Un ejercicio interior grande es
trabajar en la esperanza, es decir, crecer en la esperanza. Dios abre caminos,
Dios cumple sus promesas. Sólo cabe abandonarse confiadamente en Él.
"Despiertos o dormidos
vivamos con él", decía san Pablo en 1Ts. Dormir tranquila y confiadamente
en Dios es un gran signo de abandono en Él, en vez de volver una y otra vez
sobre nosotros mismos y nuestra conciencia, o la meticulosidad de prácticas
religiosas -rezar, rezar y rezar, formularios, oraciones escritas, estampitas y
novenas, etc-.
Más vale un acto de abandono, de
paz en Dios, de esperanza serena.
Así escribía Péguy sobre la noche
y, sobre todo, sobre el abandono esperanzado en Dios:
“Yo sé llevarle. Es
mi oficio.

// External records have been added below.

-- ==== Sys2Proof/Machine/Fabric.lean ====
section
/-!
DEFINITION. The commands of the logic fabric (chapter 12).
-/
namespace Sys2Proof.Machine

/-- FABRIC_INBOUND_REQUEST (R227, R337, R351): a request reaches an endpoint. A fenced endpoint answers 0x0982, an offline region
0x0601; else the region holds it. -/
def execFabricInboundRequest (src dst : Endpoint) (vc : BitVec 2) (s : State) : Out :=
  match fabricAtEp dst with
  | none => .next s
  | some i =>
    match s.takePacket (fun p => (p.kind == .readReq || p.kind == .write) && p.src == src && p.dst == dst && p.vc == vc) with
    | none => .next s
    | some (p, s) =>
      let s := s.sliverSeen p
      let d := dst.die
      if s.epFenced d i then .next (s.send (p.reply 0x0982 []))
      else if (s.region (regionOf d i)).state != 1 then .next (s.refuseEp d i p 0x0601)
      else .next (s.modEp d i (fun e => { e with inFlight := e.inFlight ++ [{ pkt := p, since := s.now }] }))

/-- Take the i-th request that a region holds. -/
def State.takeInFlight (s : State) (d : Die) (ep : Fin 16) (i : Nat) : Option (Packet × Time × State) :=
  match ((s.fabric[d]).eps[ep]).inFlight[i]? with
  | none => none
  | some q => some (q.pkt, q.since, s.modEp d ep (fun e => { e with inFlight := e.inFlight.eraseIdx i }))

/-- FABRIC_INBOUND_ANSWER (R339): the region answers a request it holds. -/
def execFabricInboundAnswer (d : Die) (ep : Fin 16) (i : Nat) (data : List Byte) (s : State) : Out := s.clocked <|
  match s.takeInFlight d ep i with
  | none => .next s
  | some (p, _, t) => .next (t.send (p.reply 0 (if p.kind == .readReq then sliceBytes data 0 p.bytes else [])))

/-- FAB_EP_TIMEOUT (R339): a request held for FAB_EP_TIMEOUT µs is answered 0x0603. -/
def execFabEpTimeout (d : Die) (ep : Fin 16) (i : Nat) (s : State) : Out := s.clocked <|
  match s.takeInFlight d ep i with
  | none => .next s
  | some (p, since, t) =>
    if s.now < since + Time.us (s.fabric[d]).epTimeoutUs.toNat then .next s else .next (t.refuseEp d ep p 0x0603)

/-- Some outbound window covers a range with the permission it needs (R337, R338). -/
def FabEp.reaches (e : FabEp) (write : Bool) (a n : Nat) : Bool :=
  (List.finRange 4).any (fun w =>
    decide ((e.outBase[w]).toNat * 65536 ≤ a) && decide (a + n ≤ ((e.outLimit[w]).toNat + 1) * 65536) &&
    e.perm.getLsbD (2 * w.val + (if write then 1 else 0)))

/-- FABRIC_OUTBOUND_REQUEST (R221, R222, R338): region logic sends a read or a write of 32 B to 4 KiB in units of 32 B; outside its windows it is answered
0x0602 and never enters the weft. -/
def execFabricOutboundRequest (d : Die) (ep : Fin 16) (write : Option (List Byte)) (addr : BitVec 64) (bytes : Nat)
    (tag : BitVec 12) (s : State) : Out := s.clocked <|
  let e := (s.fabric[d]).eps[ep]
  let n := match write with | some b => b.length | none => bytes
  let reads := (e.outstanding.filter (fun o => !o.write)).length
  if (s.region (regionOf d ep)).state != 1 || s.epFenced d ep || decide (n < 32) || decide (4096 < n) || n % 32 != 0 ||
      e.outstanding.any (fun o => o.tag == tag) || (write.isNone && decide (64 ≤ reads)) then .next s
  else if !e.reaches write.isSome addr.toNat n then
    .next (s.modEp d ep (fun e => { e with refused := satAdd 32 e.refused 1, answers := e.answers ++ [(tag, 0x0602, [])] }))
  else
    let s := s.modEp d ep (fun e => { e with outstanding := e.outstanding ++ [{ tag := tag, write := write.isSome, addr := addr, bytes := n }] })
    let a := addr.toNat
    match (s.decodeAddr a).endpoint with
    | none => .next (s.fabricDeliver (fabEndpoint d ep) tag.toNat 0x0981 [])
    | some dst =>
      let mem := decide (dst.loc.toNat < 42) && decide (36 ≤ dst.loc.toNat)
      let slice := write.isNone && mem && s.creelServes d a
      .next (s.send { kind := if write.isSome then .write else .readReq, src := fabEndpoint d ep
                      dst := if slice then sliceEndpoint d (homeSlice (a / 256)) else dst
                      vc := if 256 < n then 0 else 1, owner := .fabric, tag := tag.toNat, addr := a, bytes := n
                      data := write.getD [] })

/-- The region of an ingest port (R341). -/
def ingestRegion (d : Die) (j : Fin 2) : Region := ⟨16 * d.val + j.val, by omega⟩
/-- The ingest spindle of a port (R341). -/
def ingestSpindle (d : Die) (j : Fin 2) : Spindle := ⟨32 * d.val + j.val, by omega⟩

/-- A port takes beats and posts: its region is online and its spindle is not in reset (R342). -/
def State.ingestReady (s : State) (d : Die) (j : Fin 2) : Bool :=
  (s.region (ingestRegion d j)).state == 1 && !((s.fabric[d]).ingest[j]).validHeld && !s.spDown (ingestSpindle d j)

/-- Change a port. -/
def State.modIngest (s : State) (d : Die) (j : Fin 2) (f : Ingest → Ingest) : State :=
  s.modFab d (fun x => { x with ingest := vmod x.ingest j f })

/-- A beat joins the open access when it falls into its block in the next clock cycle and the access has fewer than 4 beats (R342);
else it opens an access. -/
def Ingest.beat (g : Ingest) (block edge : Nat) : Ingest :=
  match g.open_ with
  | some (b, n, e) =>
    if b = block ∧ n < 4 ∧ edge = e + 1 then { g with open_ := some (b, n + 1, edge) }
    else { g with open_ := some (block, 1, edge), writes := satAdd 32 g.writes 1 }
  | none => { g with open_ := some (block, 1, edge), writes := satAdd 32 g.writes 1 }

/-- INGEST_BEAT (R75, R341, R342): a beat's enabled bytes go into the ingest spindle's memory; an address past the memory is
dropped and seen, and a write to protected bytes is dropped with cause 7. -/
def execIngestBeat (d : Die) (j : Fin 2) (addr : BitVec 17) (data : List Byte) (be : BitVec 64) (s : State) : Out := s.clocked <|
  if !s.ingestReady d j then .next s
  else
    let o := 64 * addr.toNat
    let i := ingestSpindle d j
    if 0x600000 ≤ o then .next (s.modIngest d j (fun g => { g with dropSeen := true, open_ := none }))
    else
      let edge := (s.fabric[d]).clockEdges[(s.region (ingestRegion d j)).clkSel.toFin]
      let on := (List.range 64).filter (be.getLsbD ·)
      if on.any (fun k => (s.spindles[i]).protects (o + k) 1) then .next (s.protectedHit i (on.map (fun k => (o + k, 1))))
      else
        let s := s.modSp i (fun x => on.foldl (fun x k => (x.putBytes (o + k) (sliceBytes data k 1)).noteBad (o + k) 1 false) x)
        .next (s.modIngest d j (·.beat (o / 256) edge))

/-- INGEST_POST (R343): a handle fills the next producer position of its ring; on a ring that is not the port's it is discarded
and seen, and without space it waits. -/
def execIngestPost (d : Die) (j : Fin 2) (ring : BitVec 5) (handle : BitVec 32) (s : State) : Out := s.clocked <|
  if !s.ingestReady d j then .next s
  else
    let k : Skein := ⟨4 * d.val, by omega⟩
    let r := (s.skeins[k]).ring ring.toNat
    if ring.toNat % 2 ≠ j.val || !(r.wiring.any (fun w => w.producer == 4)) then .next (s.modIngest d j (fun g => { g with dropSeen := true }))
    else if !r.space r.nextPost then .next s
    else .next (s.modSk k (·.modRing ring.toNat (fun g => { g.fill g.nextPost handle with nextPost := g.nextPost + 1 })))

/-- DONE_HIGH (R344, R371, R372): the die samples DONE high; once per full load its release sequence starts. -/
def execDoneHigh (d : Die) (s : State) : Out :=
  if s.cfg.doneHeld then .next s
  else
    let s := { s with cfg := { s.cfg with doneLine := true } }
    let f := s.fabric[d]
    if f.configured && f.release == .none && !f.released then
      let s := s.modFab d (fun f => { f with release := .done, releaseAt := s.now })
      .next ((List.finRange 16).foldl (fun s i =>
        s.modRegion (regionOf d i) (fun x => if x.state == 3 then { x with state := 4 } else x)) s)
    else .next s

/-- A release stage follows the one before at its time (R344). -/
def State.releaseStage (s : State) (d : Die) (from_ next : Release) (gaps : Nat) : Option State :=
  let f := s.fabric[d]
  if f.release == from_ && decide (f.releaseAt + Time.fcc (gaps * f.gap) ≤ s.now) then some (s.modFab d (fun f => { f with release := next })) else none

/-- RELEASE_OUTPUTS (R344). -/
def execReleaseOutputs (d : Die) (s : State) : Out := .next ((s.releaseStage d .done .outputs 1).getD s)
/-- RELEASE_WRITE_ENABLES (R344). -/
def execReleaseWriteEnables (d : Die) (s : State) : Out := .next ((s.releaseStage d .outputs .enables 2).getD s)
/-- RELEASE_RESETS (R344): user reset is deasserted, every region comes online and released is set; a Basez endpoint is released. -/
def execReleaseResets (d : Die) (s : State) : Out :=
  match s.releaseStage d .enables .resets 3 with
  | none => .next s
  | some s =>
    let s := (List.finRange 16).foldl (fun s i =>
      if (s.region (regionOf d i)).state == 4 then (s.openRegion (regionOf d i)).fenceRel d i else s) s
    let s := s.modFab d (fun f => { f with released := true })
    .next (if s.fabric.all (·.released) then { s with cfg := { s.cfg with state := 6 } } else s)

/-- REGION_CLOCK_SWITCH (R345): native mode switches at once; Basez mode after the endpoint's fence. -/
def execRegionClockSwitch (r : Region) (clk : BitVec 4) (s : State) : Out :=
  let d := regionDie r
  let i := regionIdx r
  if !(s.dies[d]).basez.getLsbD i.val then .next (s.modRegion r (fun x => { x with clkSel := clk }))
  else if (s.dies[d]).fenced.getLsbD i.val then
    .next ((s.modRegion r (fun x => { x with clkSel := clk, switching := none })).fenceRel d i)
  else .next ((s.modRegion r (fun x => { x with switching := some clk })).fenceReq d i)

/-- REGION_POWER_OFF (R346, R489): the region drains, passes the fence and powers off. -/
def execRegionPowerOff (r : Region) (s : State) : Out :=
  let x := s.region r
  if x.state == 5 || x.poweringOff then .next s
  else
    let fn := if x.fn.st == .on then { x.fn with st := .draining, since := s.now } else x.fn
    .next ((s.modRegion r (fun x => { x with fn := fn })).startPowerOff r)

/-- The partial image under way names a region that has not ended its sequence (R375). -/
def State.loading (s : State) (r : Region) : Bool :=
  s.cfg.staged.any (fun img => img.pass == .written && img.left.getLsbD r.val)

/-- REGION_FENCE_ASSERT (R346, R349, R351, R375): a partial image powers a region on here. -/
def execRegionFenceAssert (r : Region) (s : State) : Out :=
  let x := s.region r
  if x.load != .none || !(s.loading r || (x.poweringOff && x.state != 5)) || (s.needsDrain r && x.state == 1) then .next s
  else .next ((s.fenceRegion r).modRegion r (fun x => { x with power := x.power || s.loading r }))

/-- REGION_CLOCK_GATE (R346, R349): two fcc after the fence; a region that powers off loses its contents here. -/
def execRegionClockGate (r : Region) (s : State) : Out :=
  let x := s.region r
  if x.load != .fenced || decide (s.now < x.loadAt + Time.fcc 2) then .next s
  else if x.poweringOff && !s.loading r then
    let s := s.modFab (regionDie r) (·.clearRegion r)
    let s := s.modRegion r (fun x => { x with state := 5, load := .none, poweringOff := false })
    .next { s with cfg := { s.cfg with loaded := s.cfg.loaded &&& ~~~(1#64 <<< r.val) } }
  else .next (s.modRegion r (fun x => { x with state := 3, load := .gated, loadAt := s.now, poweringOff := false }))

/-- REGION_FRAMES_WRITTEN (R331, R349, R375): after L, at 4 bytes per sc, the region's frames and its REGION record are in effect. -/
def execRegionFramesWritten (r : Region) (s : State) : Out :=
  match s.cfg.staged with
  | none => .next s
  | some img =>
    let x := s.region r
    let frames := (regionRec img.plain r).2.2.length
    if x.load != .gated || !s.loading r || decide (s.now < x.loadAt + Time.sc (80 * frames)) then .next s
    else
      let s' := (s.writeRegion img.bytes img.plain r).modRegion r (fun x => { x with load := .written, loadAt := s.now })
      .next { s' with cfg := { s'.cfg with loaded := s'.cfg.loaded ||| (1#64 <<< r.val) } }

/-- REGION_CLOCK_UNGATE (R349): two fcc after the last frame. -/
def execRegionClockUngate (r : Region) (s : State) : Out :=
  let x := s.region r
  if x.load != .written || decide (s.now < x.loadAt + Time.fcc 2) then .next s
  else .next (s.modRegion r (fun x => { x with state := 4, load := .ungated, loadAt := s.now }))

/-- REGION_FENCE_LIFT (R349, R375): 4g fcc after ungating the region is online; the last region of a partial image ends its load. -/
def execRegionFenceLift (r : Region) (s : State) : Out :=
  let x := s.region r
  let d := regionDie r
  if x.load != .ungated || decide (s.now < x.loadAt + Time.fcc (4 * (s.fabric[d]).gap)) then .next s
  else
    let s := (s.modRegion r (fun x => { x with load := .none })).openRegion r
    let s := s.fenceRel d (regionIdx r)
    match s.cfg.staged with
    | none => .next s
    | some img =>
      let img := { img with left := img.left &&& ~~~(1#64 <<< r.val) }
      if img.left = 0 then
        let s := { s with cfg := { s.cfg with
          staged := none, state := img.prior, loadsPartial := satAdd 16 s.cfg.loadsPartial 1 } }
        .next (s.answerLoad img 0 0)
      else .next { s with cfg := { s.cfg with staged := some img } }

/-- Arm a capture (R353). -/
def State.armCapture (s : State) (d : Die) : State :=
  s.modFab d (fun f => if f.capArmed || f.capRead || f.capStopped then f
    else { f with capArmed := true, capCount := 0, capBytes := 0 })

/-- CAPTURE_ARM (R353). -/
def execCaptureArm (d : Die) (s : State) : Out := .next (s.armCapture d)

/-- Regions of a die whose primary domain a capture stops (R353). -/
def State.captureRegions (s : State) (d : Die) (st : BitVec 3) : List Region :=
  (((List.finRange 16).map (regionOf d)).filter (fun r => (s.region r).clkSel == (s.fabric[d]).capDomain && (s.region r).state == st))

/-- CAPTURE_STOP (R353): after the domain's e-th edge it stops, and its regions go offline. -/
def execCaptureStop (d : Die) (s : State) : Out :=
  let f := s.fabric[d]
  if !f.capArmed || decide (f.capCount < max 1 f.capEdge.toNat) then .next s
  else
    let s := (s.captureRegions d 1).foldl (fun s r => (s.settleRegion r).modRegion r (fun x => { x with state := 6 })) s
    .next (s.modFab d (fun f => { f with capArmed := false, capRead := true }))

/-- The stopped domain runs again and its regions come online (R354). -/
def State.restartDomain (s : State) (d : Die) : State :=
  let s := (s.captureRegions d 6).foldl State.openRegion s
  s.modFab d (fun f => { f with capRead := false, capStopped := false })

/-- A range lies in device memory (R354). -/
def State.inMemory (s : State) (a n : Nat) : Bool :=
  match s.regionAt a with
  | some g => decide (a + n ≤ g.base + g.size)
  | none => false

/-- CAPTURE_READOUT_COMPLETE (R354, R361): the frame records, whose bits' places the spec does not give, come with the event and go to
the destination; one outside device memory ends the capture with 0x0606. -/
def execCaptureReadoutComplete (d : Die) (frames : List Byte) (s : State) : Out :=
  let f := s.fabric[d]
  if !f.capRead then .next s
  else
    let a := f.capDst.toNat
    if !s.inMemory a (max 1 frames.length) || (f.capLen ≠ 0 && decide (f.capLen < frames.length)) then
      .next (s.modFab d (fun f => { f.note 0x0606 with capRead := false, capStopped := true }))
    else
      let s := (s.deviceWrite a frames).1
      let s := s.modFab d (fun f => { f with capBytes := BitVec.ofNat 32 frames.length })
      if f.capResume then .next (s.restartDomain d)
      else .next (s.modFab d (fun f => { f with capRead := false, capStopped := true }))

Y esa libertad es mi creación.
Se le puede pedir
mucho corazón, mucha caridad, mucho sacrificio.
Tiene mucha fe y
mucha caridad.
Pero lo que no se
le puede pedir, vaya por Dios, es un poco de esperanza.
Un poco de
confianza, vaya, un poco de relajación,
Un poco de entrega,
un poco de abandono en mis manos,
Un poco de
renuncia. Está tenso todo el tiempo.
Ahora bien, tú,
hija mía, la noche, lo consigues a veces, lo obtienes a veces.
Del hombre rebelde.
Que ese señor
consienta, que se dé un poco a mí.
Que relaje un poco
sus pobres miembros cansados sobre una tumbona.
Que relaje un poco
sobre una tumbona su corazón dolorido.
Que su cabeza,
sobre todo, deje de funcionar. Su cabeza funciona demasiado. Y él cree que eso
es trabajo, que su cabeza funciona así.
Y sus pensamientos,
total, ¡para lo que él llama sus pensamientos!
Que sus ideas no
funcionen más y no se peleen más en su cabeza y no tintineen más como pepitas
de calabaza.
Como un cascabel en
una calabaza vacía.
Cuando pienso a qué
llama sus ideas…
Pobre ser. No me
gusta, dice Dios, el hombre que no duerme.
El que se quema en
su cama de inquietud y de fiebre.
Soy partidario,
dice Dios, de que cada noche se haga un examen de conciencia.
Es un buen
ejercicio.
Pero bueno, no hay
que torturarse hasta el punto de perder el sueño.
A esa hora, la
jornada ya está hecha, y bien hecha; no hay que volver a hacerla.
No hay que volver
sobre ella.
Esos pecados que
tanto pesar te producen, hijo mío, pues mira, era bien sencillo.
Amigo mío, no
haberlos cometido.
Cuando todavía
podías no cometerlos.
Ahora ya está
hecho, venga, duerme, mañana no lo volverás a hacer.
Pero el que por la
noche al acostarse hace planes para el día siguiente
No me gusta, dice
Dios.
El muy tonto, sabe
acaso cómo se hará el día de mañana.
Conoce al menos el
color del tiempo.
Mejor haría en
rezar sus oraciones. Yo nunca he negado el pan del día siguiente.
El que está en mi
mano como el bastón en la mano del viajero,
Ese sí me es
agradable, dice Dios.
El que se apoya en
mi brazo como un bebé que se ríe,
Y que no se ocupa
de nada,
Y que ve el mundo
en los ojos de su madre, y de su ama,
Y que no lo ve y no
lo mira más que allí,
Ese me es
agradable, dice Dios.
Pero el que hace
cálculos, el que en su interior, en su cabeza para mañana
Trabaja como un
mercenario.
Trabaja
horriblemente como un esclavo que gira una rueda eterna.
(Y, entre nosotros,
como un imbécil).
Pues bien, ése no
me es agradable en absoluto, dice Dios.
El que se abandona,
me gusta. El que no se abandona, no me gusta, es así de sencillo”
(Péguy,
El misterio de los santos inocentes, Encuentro Ediciones, Madrid 1993, 15-17).